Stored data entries
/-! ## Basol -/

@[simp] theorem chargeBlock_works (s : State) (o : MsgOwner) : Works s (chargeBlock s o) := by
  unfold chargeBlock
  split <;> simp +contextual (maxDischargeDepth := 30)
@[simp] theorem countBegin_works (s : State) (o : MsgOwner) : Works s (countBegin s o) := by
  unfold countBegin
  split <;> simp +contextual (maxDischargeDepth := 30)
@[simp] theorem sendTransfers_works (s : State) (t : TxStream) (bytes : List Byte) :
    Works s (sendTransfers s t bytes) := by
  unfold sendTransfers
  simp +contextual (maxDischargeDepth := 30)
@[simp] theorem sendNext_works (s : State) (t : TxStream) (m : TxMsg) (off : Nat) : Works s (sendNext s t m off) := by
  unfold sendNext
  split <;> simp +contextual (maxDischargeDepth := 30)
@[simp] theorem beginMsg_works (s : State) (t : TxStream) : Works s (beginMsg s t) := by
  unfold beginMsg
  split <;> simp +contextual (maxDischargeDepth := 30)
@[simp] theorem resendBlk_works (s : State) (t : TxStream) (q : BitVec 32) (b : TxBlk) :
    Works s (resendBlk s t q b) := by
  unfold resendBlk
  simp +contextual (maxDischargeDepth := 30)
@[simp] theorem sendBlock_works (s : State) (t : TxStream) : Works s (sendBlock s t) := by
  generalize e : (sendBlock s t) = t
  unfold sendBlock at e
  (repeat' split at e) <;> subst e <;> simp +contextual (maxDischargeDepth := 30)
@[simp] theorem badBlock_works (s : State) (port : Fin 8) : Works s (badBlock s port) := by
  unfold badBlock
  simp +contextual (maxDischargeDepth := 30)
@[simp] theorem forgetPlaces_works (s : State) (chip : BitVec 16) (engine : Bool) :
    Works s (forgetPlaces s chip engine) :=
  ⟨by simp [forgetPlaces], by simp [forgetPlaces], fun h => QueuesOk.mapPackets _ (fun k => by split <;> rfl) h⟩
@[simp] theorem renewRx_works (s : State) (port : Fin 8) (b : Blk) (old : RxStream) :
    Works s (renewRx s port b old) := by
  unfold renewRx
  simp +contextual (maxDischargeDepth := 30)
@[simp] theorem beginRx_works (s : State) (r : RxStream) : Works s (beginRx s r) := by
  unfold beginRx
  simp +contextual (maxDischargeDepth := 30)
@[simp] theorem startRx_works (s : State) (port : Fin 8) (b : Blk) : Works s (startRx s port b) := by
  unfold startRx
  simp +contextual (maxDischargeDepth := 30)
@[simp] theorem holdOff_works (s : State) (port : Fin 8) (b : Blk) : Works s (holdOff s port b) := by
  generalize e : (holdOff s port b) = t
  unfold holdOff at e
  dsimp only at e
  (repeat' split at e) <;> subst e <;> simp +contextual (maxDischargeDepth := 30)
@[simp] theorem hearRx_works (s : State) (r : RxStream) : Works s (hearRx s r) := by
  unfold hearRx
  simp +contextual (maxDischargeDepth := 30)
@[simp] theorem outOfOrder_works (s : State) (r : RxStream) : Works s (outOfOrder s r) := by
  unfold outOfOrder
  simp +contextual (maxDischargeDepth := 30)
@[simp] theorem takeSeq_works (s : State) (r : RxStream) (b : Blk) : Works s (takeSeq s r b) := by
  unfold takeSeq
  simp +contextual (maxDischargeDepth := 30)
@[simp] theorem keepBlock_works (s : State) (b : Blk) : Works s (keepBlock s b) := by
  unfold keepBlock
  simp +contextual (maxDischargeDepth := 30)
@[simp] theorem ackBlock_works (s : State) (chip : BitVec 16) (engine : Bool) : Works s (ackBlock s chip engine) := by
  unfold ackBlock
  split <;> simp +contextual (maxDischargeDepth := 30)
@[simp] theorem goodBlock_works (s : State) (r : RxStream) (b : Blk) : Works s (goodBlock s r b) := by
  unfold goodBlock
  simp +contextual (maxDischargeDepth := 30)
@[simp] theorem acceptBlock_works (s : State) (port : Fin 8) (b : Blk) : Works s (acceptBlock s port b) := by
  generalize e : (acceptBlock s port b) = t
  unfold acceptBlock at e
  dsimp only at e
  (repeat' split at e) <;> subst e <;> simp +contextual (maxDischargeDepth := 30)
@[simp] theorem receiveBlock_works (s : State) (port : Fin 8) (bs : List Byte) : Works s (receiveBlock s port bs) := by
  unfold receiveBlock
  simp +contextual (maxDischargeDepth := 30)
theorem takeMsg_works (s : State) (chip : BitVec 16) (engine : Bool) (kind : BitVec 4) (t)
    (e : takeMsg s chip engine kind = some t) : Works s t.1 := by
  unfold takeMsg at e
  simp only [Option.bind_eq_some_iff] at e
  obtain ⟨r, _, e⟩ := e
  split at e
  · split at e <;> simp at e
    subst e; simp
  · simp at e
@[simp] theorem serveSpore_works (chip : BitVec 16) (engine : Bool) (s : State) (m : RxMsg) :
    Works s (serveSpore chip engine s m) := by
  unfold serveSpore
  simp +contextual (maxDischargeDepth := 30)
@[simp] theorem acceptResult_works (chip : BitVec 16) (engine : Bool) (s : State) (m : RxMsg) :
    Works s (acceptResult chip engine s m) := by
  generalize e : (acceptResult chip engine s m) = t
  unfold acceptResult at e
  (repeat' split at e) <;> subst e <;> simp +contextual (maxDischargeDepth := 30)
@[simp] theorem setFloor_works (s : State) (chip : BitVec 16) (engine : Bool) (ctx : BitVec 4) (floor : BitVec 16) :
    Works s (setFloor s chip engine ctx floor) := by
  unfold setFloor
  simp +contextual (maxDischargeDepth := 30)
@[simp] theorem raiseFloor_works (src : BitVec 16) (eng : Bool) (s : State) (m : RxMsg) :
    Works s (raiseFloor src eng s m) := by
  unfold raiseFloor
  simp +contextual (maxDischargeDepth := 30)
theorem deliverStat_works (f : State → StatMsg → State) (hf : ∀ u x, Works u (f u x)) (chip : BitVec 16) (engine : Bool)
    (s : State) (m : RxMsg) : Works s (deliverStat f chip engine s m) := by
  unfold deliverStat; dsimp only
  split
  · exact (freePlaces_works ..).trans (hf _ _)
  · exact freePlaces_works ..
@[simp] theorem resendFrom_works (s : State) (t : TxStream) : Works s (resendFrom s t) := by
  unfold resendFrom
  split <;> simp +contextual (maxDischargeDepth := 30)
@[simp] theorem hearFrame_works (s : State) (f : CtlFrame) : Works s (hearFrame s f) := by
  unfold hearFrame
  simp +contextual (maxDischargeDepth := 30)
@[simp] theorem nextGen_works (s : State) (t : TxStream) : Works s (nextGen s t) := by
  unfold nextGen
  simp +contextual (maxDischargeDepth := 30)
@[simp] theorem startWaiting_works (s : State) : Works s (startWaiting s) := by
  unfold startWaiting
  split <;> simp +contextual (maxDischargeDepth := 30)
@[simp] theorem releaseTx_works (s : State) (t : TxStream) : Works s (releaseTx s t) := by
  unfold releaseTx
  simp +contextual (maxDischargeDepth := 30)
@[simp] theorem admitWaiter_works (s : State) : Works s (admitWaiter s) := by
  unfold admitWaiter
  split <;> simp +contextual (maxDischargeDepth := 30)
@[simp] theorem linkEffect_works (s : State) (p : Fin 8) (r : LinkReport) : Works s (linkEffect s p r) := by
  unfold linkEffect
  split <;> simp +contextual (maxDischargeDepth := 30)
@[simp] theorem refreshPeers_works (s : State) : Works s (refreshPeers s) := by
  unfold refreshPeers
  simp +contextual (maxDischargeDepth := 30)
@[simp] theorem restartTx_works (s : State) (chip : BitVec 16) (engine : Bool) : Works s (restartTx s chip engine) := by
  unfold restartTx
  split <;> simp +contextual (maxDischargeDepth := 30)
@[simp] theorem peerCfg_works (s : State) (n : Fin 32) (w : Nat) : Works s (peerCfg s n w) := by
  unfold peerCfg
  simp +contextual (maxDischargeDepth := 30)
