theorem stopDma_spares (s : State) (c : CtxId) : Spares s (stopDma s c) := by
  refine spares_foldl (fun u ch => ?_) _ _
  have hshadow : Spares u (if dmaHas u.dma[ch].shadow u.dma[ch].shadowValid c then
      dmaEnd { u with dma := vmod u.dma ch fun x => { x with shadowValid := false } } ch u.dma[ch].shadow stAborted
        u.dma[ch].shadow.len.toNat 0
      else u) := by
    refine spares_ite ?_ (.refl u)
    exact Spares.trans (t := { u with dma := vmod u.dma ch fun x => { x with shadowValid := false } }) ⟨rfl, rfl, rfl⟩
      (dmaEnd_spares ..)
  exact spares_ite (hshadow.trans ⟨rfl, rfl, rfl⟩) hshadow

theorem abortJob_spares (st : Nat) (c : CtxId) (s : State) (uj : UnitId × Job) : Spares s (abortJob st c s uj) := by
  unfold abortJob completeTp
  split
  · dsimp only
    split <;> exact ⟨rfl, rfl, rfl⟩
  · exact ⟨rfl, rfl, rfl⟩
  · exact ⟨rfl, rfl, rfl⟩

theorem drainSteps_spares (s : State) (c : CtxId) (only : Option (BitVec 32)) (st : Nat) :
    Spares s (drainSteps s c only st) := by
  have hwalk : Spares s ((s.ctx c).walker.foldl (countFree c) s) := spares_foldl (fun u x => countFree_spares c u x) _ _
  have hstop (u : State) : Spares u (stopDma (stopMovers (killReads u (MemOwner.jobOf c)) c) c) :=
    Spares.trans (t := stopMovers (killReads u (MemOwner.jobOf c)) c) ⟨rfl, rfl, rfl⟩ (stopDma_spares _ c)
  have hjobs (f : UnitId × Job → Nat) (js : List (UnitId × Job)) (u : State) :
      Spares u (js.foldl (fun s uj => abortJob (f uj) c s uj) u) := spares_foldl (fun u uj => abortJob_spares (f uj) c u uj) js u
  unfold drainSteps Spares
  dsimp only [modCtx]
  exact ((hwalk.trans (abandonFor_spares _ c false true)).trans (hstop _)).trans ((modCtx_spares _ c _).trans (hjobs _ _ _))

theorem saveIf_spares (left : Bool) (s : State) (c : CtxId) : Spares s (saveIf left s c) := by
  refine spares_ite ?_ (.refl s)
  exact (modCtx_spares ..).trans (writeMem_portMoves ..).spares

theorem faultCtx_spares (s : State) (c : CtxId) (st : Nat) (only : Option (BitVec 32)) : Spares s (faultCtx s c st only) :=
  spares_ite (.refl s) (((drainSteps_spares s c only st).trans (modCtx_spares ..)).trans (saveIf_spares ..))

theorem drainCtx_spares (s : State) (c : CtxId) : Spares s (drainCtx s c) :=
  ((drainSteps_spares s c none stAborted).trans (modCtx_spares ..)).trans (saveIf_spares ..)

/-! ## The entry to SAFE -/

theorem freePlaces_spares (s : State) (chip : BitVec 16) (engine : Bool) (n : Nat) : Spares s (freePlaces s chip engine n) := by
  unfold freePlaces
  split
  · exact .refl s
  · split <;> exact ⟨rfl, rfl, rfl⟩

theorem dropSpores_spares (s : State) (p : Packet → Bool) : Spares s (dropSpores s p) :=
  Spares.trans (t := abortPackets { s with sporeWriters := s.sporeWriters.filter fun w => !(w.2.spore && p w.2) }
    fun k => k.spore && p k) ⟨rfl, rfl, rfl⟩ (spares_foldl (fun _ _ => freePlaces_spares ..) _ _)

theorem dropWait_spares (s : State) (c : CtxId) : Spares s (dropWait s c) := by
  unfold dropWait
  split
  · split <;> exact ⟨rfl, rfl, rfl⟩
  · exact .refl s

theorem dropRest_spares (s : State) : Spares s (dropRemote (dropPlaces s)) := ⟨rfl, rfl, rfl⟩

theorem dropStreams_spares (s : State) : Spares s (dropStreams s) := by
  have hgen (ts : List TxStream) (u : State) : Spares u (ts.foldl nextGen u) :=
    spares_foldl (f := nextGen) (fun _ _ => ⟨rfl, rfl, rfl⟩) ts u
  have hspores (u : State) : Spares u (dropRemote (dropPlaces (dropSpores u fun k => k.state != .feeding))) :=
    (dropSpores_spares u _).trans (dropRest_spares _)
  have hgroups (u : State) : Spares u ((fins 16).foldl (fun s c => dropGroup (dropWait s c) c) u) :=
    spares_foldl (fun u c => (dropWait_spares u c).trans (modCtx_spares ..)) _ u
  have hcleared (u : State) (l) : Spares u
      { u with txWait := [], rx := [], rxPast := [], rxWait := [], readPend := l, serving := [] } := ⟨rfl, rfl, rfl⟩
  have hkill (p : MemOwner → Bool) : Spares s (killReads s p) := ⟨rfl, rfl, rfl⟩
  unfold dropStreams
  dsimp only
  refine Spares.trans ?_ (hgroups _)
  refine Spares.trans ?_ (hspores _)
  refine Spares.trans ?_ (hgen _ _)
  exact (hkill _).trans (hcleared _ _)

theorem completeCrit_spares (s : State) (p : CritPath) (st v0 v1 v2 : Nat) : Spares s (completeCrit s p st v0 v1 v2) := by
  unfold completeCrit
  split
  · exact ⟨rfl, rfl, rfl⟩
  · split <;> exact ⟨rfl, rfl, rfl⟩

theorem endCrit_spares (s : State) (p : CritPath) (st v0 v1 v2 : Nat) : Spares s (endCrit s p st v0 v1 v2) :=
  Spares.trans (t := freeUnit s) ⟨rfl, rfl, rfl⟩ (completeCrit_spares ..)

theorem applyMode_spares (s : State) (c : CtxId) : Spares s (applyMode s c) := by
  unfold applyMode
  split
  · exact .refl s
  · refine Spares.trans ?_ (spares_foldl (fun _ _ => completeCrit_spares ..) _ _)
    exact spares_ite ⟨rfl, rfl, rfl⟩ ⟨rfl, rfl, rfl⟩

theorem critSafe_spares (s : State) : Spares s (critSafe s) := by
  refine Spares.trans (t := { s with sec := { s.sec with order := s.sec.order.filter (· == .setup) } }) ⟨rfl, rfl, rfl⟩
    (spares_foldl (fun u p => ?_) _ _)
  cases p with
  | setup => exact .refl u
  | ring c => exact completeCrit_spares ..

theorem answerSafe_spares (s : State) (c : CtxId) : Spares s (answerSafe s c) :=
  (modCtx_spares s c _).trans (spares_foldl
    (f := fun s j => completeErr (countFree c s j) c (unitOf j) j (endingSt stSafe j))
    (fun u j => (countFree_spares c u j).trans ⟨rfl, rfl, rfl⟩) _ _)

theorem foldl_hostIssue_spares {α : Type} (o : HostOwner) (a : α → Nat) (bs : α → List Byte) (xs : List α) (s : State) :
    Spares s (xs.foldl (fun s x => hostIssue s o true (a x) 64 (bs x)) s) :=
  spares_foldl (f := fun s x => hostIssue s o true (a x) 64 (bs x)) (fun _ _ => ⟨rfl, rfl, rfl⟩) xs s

* Task directions *
Write out word for word only the lines from the start of the entries down to the line with "(countBegin s o) := by", please, including both ends.

* Output of the exercise *
/-! ## Basol -/

@[simp] theorem chargeBlock_works (s : State) (o : MsgOwner) : Works s (chargeBlock s o) := by
  unfold chargeBlock
  split <;> simp +contextual (maxDischargeDepth := 30)
@[simp] theorem countBegin_works (s : State) (o : MsgOwner) : Works s (countBegin s o) := by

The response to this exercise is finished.